→ Aim of the task
What you produce should be every line from the data that includes "vcsBr".

====== Given information ======

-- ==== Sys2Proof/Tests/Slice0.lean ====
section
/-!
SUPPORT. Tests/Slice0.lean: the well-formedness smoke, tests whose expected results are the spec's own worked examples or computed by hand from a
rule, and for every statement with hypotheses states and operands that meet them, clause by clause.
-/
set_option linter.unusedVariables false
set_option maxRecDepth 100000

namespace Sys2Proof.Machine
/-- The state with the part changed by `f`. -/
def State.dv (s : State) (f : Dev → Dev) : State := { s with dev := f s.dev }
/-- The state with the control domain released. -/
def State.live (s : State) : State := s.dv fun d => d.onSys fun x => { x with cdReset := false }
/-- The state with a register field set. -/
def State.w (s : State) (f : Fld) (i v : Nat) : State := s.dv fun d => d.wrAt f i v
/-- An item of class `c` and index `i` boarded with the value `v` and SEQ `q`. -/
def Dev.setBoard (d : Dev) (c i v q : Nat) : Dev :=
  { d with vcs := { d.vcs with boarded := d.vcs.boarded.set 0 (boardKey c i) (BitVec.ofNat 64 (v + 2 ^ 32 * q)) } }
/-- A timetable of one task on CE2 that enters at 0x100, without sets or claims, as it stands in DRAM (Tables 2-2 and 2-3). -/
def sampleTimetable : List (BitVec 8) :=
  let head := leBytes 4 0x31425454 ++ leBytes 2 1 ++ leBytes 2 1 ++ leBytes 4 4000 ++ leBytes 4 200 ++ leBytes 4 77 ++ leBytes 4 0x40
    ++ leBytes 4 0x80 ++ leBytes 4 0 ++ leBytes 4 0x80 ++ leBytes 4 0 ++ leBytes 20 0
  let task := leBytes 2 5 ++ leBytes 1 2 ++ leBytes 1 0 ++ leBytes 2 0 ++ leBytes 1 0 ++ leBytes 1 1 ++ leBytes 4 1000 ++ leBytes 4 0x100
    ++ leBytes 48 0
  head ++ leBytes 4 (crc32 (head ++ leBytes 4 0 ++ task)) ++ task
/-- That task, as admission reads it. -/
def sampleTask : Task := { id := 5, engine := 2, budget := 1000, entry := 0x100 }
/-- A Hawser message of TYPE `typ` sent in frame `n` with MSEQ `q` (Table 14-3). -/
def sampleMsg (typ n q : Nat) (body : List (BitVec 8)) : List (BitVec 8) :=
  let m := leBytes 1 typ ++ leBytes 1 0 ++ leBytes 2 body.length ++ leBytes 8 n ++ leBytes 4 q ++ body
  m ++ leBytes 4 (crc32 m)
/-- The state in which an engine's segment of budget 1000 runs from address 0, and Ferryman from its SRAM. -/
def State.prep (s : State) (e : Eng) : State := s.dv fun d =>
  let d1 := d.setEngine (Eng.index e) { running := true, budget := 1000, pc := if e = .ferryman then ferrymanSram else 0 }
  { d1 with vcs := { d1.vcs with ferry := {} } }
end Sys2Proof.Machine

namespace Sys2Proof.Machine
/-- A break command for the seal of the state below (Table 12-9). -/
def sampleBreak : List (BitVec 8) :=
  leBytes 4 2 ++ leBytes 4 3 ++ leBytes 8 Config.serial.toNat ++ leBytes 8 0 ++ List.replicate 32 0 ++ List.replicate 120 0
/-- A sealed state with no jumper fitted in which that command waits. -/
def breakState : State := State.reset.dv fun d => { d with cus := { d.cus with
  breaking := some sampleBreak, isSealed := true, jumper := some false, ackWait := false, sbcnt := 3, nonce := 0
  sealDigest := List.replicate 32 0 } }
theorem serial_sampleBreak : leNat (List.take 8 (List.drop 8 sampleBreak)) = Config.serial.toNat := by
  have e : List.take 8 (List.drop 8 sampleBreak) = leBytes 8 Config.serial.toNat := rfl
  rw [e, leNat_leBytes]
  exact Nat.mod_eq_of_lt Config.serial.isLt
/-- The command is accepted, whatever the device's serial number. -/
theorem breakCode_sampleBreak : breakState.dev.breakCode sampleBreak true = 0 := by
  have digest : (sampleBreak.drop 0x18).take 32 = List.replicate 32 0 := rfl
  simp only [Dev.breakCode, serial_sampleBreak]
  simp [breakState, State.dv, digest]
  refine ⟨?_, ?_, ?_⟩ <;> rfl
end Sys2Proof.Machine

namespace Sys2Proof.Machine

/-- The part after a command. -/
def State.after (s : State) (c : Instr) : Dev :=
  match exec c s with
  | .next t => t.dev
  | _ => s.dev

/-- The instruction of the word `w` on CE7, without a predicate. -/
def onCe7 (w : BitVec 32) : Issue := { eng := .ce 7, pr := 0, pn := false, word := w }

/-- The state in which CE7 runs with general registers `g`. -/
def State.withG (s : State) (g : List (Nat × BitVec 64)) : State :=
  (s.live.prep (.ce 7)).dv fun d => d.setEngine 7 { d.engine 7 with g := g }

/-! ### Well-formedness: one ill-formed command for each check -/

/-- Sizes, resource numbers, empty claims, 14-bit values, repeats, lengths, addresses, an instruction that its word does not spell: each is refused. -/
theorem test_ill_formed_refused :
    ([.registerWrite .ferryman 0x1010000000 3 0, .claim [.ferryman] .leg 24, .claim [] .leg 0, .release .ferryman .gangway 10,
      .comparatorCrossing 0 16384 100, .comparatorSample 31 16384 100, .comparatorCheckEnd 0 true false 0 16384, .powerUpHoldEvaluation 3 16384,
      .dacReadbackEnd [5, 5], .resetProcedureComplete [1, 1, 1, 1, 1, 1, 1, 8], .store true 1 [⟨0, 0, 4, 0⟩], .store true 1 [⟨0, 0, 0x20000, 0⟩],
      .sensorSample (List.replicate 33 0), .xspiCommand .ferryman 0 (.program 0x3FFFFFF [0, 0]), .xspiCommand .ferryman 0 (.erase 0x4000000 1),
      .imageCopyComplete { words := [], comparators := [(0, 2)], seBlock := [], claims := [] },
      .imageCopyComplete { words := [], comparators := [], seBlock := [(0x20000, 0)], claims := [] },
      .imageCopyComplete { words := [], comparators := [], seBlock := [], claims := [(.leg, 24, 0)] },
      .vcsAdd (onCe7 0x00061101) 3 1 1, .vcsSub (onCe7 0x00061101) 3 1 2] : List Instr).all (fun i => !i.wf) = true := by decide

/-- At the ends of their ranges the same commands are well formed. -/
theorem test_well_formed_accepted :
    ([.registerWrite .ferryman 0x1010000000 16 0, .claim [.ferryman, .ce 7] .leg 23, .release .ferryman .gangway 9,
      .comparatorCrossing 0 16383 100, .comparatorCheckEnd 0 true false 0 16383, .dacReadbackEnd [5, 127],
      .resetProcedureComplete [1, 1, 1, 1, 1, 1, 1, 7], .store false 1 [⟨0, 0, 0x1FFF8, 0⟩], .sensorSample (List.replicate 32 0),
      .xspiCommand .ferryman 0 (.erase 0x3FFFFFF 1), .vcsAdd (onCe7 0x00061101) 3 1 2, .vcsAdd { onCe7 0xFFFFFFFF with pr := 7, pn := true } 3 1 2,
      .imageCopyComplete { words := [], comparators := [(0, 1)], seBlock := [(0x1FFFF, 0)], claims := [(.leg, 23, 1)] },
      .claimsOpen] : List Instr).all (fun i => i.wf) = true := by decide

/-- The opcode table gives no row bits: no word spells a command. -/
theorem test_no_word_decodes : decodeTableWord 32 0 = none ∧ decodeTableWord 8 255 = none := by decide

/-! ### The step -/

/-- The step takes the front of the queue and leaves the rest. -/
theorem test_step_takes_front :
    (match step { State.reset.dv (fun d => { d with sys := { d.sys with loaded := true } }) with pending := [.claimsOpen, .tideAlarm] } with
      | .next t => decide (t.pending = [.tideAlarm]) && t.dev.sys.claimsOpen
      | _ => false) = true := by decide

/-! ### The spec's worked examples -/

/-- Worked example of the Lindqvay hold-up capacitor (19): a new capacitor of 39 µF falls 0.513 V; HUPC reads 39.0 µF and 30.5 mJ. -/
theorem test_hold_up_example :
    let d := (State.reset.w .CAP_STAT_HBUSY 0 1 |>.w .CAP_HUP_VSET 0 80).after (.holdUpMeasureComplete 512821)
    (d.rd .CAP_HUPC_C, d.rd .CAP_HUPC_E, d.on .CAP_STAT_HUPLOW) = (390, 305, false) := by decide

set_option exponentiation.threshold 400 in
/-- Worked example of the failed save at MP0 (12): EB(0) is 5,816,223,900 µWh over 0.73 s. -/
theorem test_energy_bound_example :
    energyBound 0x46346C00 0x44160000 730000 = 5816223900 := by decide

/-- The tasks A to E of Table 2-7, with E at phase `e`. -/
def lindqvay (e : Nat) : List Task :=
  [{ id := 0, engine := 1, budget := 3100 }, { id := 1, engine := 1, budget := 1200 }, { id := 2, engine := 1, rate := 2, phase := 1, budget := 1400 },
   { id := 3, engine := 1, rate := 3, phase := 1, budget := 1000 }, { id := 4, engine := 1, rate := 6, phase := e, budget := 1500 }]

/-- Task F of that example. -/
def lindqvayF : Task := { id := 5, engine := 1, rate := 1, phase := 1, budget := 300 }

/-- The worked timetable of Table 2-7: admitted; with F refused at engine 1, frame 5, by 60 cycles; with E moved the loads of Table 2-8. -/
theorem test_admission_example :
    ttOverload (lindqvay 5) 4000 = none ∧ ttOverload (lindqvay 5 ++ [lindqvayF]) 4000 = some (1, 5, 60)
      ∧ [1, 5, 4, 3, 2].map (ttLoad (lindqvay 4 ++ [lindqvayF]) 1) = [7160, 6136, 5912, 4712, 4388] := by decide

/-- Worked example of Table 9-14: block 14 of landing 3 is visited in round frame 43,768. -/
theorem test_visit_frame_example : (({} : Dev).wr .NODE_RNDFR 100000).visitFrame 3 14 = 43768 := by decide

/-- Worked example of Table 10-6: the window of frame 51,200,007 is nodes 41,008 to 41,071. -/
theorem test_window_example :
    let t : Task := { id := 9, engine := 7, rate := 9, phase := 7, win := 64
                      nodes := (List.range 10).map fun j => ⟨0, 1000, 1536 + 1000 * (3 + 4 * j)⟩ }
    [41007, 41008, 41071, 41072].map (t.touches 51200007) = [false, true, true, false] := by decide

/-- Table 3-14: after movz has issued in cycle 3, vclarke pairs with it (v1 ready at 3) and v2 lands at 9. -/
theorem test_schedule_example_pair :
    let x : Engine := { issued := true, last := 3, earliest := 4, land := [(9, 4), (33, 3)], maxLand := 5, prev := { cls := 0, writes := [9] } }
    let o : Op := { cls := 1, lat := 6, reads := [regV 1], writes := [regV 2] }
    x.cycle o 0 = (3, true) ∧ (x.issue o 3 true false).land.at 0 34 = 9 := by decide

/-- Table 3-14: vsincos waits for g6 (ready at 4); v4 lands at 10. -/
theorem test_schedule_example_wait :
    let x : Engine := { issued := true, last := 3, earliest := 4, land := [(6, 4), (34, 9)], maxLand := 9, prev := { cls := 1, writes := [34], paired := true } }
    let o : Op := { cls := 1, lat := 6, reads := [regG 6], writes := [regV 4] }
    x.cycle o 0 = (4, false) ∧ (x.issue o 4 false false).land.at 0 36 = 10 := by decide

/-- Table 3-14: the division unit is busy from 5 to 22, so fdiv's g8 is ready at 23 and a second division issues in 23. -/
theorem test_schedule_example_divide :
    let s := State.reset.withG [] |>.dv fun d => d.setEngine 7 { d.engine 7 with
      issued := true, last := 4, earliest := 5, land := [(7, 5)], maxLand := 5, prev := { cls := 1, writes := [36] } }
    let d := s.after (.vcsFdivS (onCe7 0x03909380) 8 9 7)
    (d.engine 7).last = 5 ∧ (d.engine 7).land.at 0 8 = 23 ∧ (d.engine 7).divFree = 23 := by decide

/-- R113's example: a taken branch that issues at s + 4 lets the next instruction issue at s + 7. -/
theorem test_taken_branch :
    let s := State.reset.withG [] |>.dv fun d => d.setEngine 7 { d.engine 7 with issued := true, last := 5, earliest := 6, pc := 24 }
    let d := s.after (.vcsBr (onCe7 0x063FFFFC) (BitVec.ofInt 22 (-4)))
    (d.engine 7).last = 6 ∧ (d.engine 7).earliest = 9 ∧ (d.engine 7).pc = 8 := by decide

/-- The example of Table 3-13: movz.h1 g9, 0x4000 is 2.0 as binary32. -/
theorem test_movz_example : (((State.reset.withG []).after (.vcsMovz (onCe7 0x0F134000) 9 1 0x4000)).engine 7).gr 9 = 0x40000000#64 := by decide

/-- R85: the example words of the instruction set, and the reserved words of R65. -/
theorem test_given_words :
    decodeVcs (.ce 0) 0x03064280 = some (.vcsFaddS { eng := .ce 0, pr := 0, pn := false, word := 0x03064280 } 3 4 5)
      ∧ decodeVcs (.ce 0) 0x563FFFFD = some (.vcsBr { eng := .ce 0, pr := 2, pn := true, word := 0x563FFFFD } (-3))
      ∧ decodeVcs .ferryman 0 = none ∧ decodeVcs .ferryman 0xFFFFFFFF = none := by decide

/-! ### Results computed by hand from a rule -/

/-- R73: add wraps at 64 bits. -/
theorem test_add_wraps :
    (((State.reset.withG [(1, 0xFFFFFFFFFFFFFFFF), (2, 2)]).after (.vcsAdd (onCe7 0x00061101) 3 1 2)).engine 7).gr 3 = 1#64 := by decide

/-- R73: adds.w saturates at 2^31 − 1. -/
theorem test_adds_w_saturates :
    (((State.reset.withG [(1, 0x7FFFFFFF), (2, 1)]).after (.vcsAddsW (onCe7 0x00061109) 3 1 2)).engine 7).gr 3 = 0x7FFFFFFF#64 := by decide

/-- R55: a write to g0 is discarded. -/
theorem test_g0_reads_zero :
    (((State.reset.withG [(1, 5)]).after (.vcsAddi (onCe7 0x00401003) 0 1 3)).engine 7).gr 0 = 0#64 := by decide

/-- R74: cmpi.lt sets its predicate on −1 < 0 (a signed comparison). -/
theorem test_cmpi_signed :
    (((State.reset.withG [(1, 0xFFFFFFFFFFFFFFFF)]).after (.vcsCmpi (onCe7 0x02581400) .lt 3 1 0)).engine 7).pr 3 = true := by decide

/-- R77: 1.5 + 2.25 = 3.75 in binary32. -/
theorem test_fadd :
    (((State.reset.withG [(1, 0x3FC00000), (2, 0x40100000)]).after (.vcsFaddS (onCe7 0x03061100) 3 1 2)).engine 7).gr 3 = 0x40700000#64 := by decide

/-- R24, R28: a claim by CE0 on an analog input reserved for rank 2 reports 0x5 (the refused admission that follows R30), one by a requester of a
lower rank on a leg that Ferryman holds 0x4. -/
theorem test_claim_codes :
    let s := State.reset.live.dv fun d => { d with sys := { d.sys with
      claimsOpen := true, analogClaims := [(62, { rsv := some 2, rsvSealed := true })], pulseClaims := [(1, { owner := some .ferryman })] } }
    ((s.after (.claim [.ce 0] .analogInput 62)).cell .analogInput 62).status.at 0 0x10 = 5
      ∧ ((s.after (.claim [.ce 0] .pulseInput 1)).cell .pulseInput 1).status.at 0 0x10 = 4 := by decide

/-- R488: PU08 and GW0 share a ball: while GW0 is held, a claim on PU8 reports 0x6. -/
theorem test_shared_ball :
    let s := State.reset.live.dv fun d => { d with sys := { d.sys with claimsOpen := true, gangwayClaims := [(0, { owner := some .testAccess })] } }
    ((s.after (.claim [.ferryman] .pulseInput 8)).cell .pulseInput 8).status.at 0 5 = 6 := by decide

======

→ Task response
    let d := s.after (.vcsBr (onCe7 0x063FFFFC) (BitVec.ofInt 22 (-4)))
      ∧ decodeVcs (.ce 0) 0x563FFFFD = some (.vcsBr { eng := .ce 0, pr := 2, pn := true, word := 0x563FFFFD } (-3))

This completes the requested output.